Set down the full listing exactly, character for character.
—————
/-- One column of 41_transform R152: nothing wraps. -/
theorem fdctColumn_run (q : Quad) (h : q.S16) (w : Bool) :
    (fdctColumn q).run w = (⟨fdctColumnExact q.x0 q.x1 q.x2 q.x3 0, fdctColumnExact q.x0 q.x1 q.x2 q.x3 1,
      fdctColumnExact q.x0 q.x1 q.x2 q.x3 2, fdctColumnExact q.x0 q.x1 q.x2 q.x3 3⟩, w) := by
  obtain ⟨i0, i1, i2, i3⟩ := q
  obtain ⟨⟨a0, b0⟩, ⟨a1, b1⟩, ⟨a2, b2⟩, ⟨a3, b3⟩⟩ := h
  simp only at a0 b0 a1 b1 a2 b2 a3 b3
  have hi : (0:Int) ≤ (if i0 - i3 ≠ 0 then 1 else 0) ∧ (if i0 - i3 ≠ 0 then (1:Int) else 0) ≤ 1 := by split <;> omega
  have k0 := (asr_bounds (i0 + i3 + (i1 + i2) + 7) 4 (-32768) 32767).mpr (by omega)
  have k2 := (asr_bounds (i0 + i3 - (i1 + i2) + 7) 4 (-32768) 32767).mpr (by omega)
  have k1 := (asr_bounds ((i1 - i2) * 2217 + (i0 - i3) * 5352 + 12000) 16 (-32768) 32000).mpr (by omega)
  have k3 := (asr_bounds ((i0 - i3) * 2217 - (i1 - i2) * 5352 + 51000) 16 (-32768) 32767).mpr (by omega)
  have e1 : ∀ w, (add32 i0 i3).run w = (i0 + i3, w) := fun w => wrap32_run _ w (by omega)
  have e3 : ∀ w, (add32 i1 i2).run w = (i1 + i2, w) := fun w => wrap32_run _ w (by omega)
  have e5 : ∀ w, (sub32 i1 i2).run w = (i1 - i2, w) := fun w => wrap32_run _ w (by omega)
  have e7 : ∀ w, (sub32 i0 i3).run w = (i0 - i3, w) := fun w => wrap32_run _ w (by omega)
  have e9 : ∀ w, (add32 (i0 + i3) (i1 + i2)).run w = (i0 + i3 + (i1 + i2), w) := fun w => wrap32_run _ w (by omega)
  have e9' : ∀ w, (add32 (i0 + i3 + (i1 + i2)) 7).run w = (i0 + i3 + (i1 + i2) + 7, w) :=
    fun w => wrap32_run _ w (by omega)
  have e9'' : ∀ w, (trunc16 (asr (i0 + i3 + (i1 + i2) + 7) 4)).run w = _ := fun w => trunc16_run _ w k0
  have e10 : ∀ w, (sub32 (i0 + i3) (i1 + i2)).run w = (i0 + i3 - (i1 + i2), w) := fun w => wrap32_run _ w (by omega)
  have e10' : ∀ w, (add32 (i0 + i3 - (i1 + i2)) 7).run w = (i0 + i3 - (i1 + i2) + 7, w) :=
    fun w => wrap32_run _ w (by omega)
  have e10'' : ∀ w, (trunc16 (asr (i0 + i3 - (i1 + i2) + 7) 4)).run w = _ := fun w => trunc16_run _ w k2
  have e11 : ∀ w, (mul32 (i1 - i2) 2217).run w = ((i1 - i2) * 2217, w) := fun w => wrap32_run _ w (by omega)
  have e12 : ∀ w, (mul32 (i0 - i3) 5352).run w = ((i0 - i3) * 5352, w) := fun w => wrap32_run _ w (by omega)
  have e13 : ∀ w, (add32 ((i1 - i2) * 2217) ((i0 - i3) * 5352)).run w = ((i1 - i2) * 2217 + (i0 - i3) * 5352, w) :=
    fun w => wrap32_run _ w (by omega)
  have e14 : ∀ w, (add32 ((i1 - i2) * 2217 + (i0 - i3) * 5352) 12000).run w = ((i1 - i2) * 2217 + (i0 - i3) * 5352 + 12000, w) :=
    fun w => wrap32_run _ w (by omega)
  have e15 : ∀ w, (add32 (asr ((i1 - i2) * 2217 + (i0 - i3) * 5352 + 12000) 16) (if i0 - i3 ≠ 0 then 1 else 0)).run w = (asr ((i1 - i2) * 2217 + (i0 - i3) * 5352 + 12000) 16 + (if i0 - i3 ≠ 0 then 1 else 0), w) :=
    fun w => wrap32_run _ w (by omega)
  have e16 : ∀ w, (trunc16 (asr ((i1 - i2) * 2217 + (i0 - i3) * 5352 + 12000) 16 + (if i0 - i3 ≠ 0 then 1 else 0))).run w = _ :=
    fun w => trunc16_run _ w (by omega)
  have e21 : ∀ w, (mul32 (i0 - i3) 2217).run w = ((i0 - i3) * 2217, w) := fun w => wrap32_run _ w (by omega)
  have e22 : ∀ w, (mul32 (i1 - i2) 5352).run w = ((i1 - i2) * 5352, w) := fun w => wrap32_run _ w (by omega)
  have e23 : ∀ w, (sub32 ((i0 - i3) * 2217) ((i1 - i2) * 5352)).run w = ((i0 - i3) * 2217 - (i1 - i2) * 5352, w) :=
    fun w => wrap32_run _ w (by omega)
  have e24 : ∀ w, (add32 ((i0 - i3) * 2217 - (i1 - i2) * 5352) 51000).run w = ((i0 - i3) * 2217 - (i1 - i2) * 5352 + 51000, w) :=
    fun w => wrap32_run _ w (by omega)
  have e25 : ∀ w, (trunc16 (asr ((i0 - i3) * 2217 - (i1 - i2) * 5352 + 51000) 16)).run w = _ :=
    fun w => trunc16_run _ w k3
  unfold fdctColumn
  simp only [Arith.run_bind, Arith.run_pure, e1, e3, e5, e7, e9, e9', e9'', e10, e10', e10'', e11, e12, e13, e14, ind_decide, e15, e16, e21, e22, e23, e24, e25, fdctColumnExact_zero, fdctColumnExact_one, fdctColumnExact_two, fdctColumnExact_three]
—————
# [Exercise response]
/-- One column of 41_transform R152: nothing wraps. -/
theorem fdctColumn_run (q : Quad) (h : q.S16) (w : Bool) :
    (fdctColumn q).run w = (⟨fdctColumnExact q.x0 q.x1 q.x2 q.x3 0, fdctColumnExact q.x0 q.x1 q.x2 q.x3 1,
      fdctColumnExact q.x0 q.x1 q.x2 q.x3 2, fdctColumnExact q.x0 q.x1 q.x2 q.x3 3⟩, w) := by
  obtain ⟨i0, i1, i2, i3⟩ := q
  obtain ⟨⟨a0, b0⟩, ⟨a1, b1⟩, ⟨a2, b2⟩, ⟨a3, b3⟩⟩ := h
  simp only at a0 b0 a1 b1 a2 b2 a3 b3
  have hi : (0:Int) ≤ (if i0 - i3 ≠ 0 then 1 else 0) ∧ (if i0 - i3 ≠ 0 then (1:Int) else 0) ≤ 1 := by split <;> omega
  have k0 := (asr_bounds (i0 + i3 + (i1 + i2) + 7) 4 (-32768) 32767).mpr (by omega)
  have k2 := (asr_bounds (i0 + i3 - (i1 + i2) + 7) 4 (-32768) 32767).mpr (by omega)
  have k1 := (asr_bounds ((i1 - i2) * 2217 + (i0 - i3) * 5352 + 12000) 16 (-32768) 32000).mpr (by omega)
  have k3 := (asr_bounds ((i0 - i3) * 2217 - (i1 - i2) * 5352 + 51000) 16 (-32768) 32767).mpr (by omega)
  have e1 : ∀ w, (add32 i0 i3).run w = (i0 + i3, w) := fun w => wrap32_run _ w (by omega)
  have e3 : ∀ w, (add32 i1 i2).run w = (i1 + i2, w) := fun w => wrap32_run _ w (by omega)
  have e5 : ∀ w, (sub32 i1 i2).run w = (i1 - i2, w) := fun w => wrap32_run _ w (by omega)
  have e7 : ∀ w, (sub32 i0 i3).run w = (i0 - i3, w) := fun w => wrap32_run _ w (by omega)
  have e9 : ∀ w, (add32 (i0 + i3) (i1 + i2)).run w = (i0 + i3 + (i1 + i2), w) := fun w => wrap32_run _ w (by omega)
  have e9' : ∀ w, (add32 (i0 + i3 + (i1 + i2)) 7).run w = (i0 + i3 + (i1 + i2) + 7, w) :=
    fun w => wrap32_run _ w (by omega)
  have e9'' : ∀ w, (trunc16 (asr (i0 + i3 + (i1 + i2) + 7) 4)).run w = _ := fun w => trunc16_run _ w k0
  have e10 : ∀ w, (sub32 (i0 + i3) (i1 + i2)).run w = (i0 + i3 - (i1 + i2), w) := fun w => wrap32_run _ w (by omega)
  have e10' : ∀ w, (add32 (i0 + i3 - (i1 + i2)) 7).run w = (i0 + i3 - (i1 + i2) + 7, w) :=
    fun w => wrap32_run _ w (by omega)
  have e10'' : ∀ w, (trunc16 (asr (i0 + i3 - (i1 + i2) + 7) 4)).run w = _ := fun w => trunc16_run _ w k2
  have e11 : ∀ w, (mul32 (i1 - i2) 2217).run w = ((i1 - i2) * 2217, w) := fun w => wrap32_run _ w (by omega)
  have e12 : ∀ w, (mul32 (i0 - i3) 5352).run w = ((i0 - i3) * 5352, w) := fun w => wrap32_run _ w (by omega)
  have e13 : ∀ w, (add32 ((i1 - i2) * 2217) ((i0 - i3) * 5352)).run w = ((i1 - i2) * 2217 + (i0 - i3) * 5352, w) :=
    fun w => wrap32_run _ w (by omega)
  have e14 : ∀ w, (add32 ((i1 - i2) * 2217 + (i0 - i3) * 5352) 12000).run w = ((i1 - i2) * 2217 + (i0 - i3) * 5352 + 12000, w) :=
    fun w => wrap32_run _ w (by omega)
  have e15 : ∀ w, (add32 (asr ((i1 - i2) * 2217 + (i0 - i3) * 5352 + 12000) 16) (if i0 - i3 ≠ 0 then 1 else 0)).run w = (asr ((i1 - i2) * 2217 + (i0 - i3) * 5352 + 12000) 16 + (if i0 - i3 ≠ 0 then 1 else 0), w) :=
    fun w => wrap32_run _ w (by omega)
  have e16 : ∀ w, (trunc16 (asr ((i1 - i2) * 2217 + (i0 - i3) * 5352 + 12000) 16 + (if i0 - i3 ≠ 0 then 1 else 0))).run w = _ :=
    fun w => trunc16_run _ w (by omega)
  have e21 : ∀ w, (mul32 (i0 - i3) 2217).run w = ((i0 - i3) * 2217, w) := fun w => wrap32_run _ w (by omega)
  have e22 : ∀ w, (mul32 (i1 - i2) 5352).run w = ((i1 - i2) * 5352, w) := fun w => wrap32_run _ w (by omega)
  have e23 : ∀ w, (sub32 ((i0 - i3) * 2217) ((i1 - i2) * 5352)).run w = ((i0 - i3) * 2217 - (i1 - i2) * 5352, w) :=
    fun w => wrap32_run _ w (by omega)
  have e24 : ∀ w, (add32 ((i0 - i3) * 2217 - (i1 - i2) * 5352) 51000).run w = ((i0 - i3) * 2217 - (i1 - i2) * 5352 + 51000, w) :=
    fun w => wrap32_run _ w (by omega)
  have e25 : ∀ w, (trunc16 (asr ((i0 - i3) * 2217 - (i1 - i2) * 5352 + 51000) 16)).run w = _ :=
    fun w => trunc16_run _ w k3
  unfold fdctColumn
  simp only [Arith.run_bind, Arith.run_pure, e1, e3, e5, e7, e9, e9', e9'', e10, e10', e10'', e11, e12, e13, e14, ind_decide, e15, e16, e21, e22, e23, e24, e25, fdctColumnExact_zero, fdctColumnExact_one, fdctColumnExact_two, fdctColumnExact_three]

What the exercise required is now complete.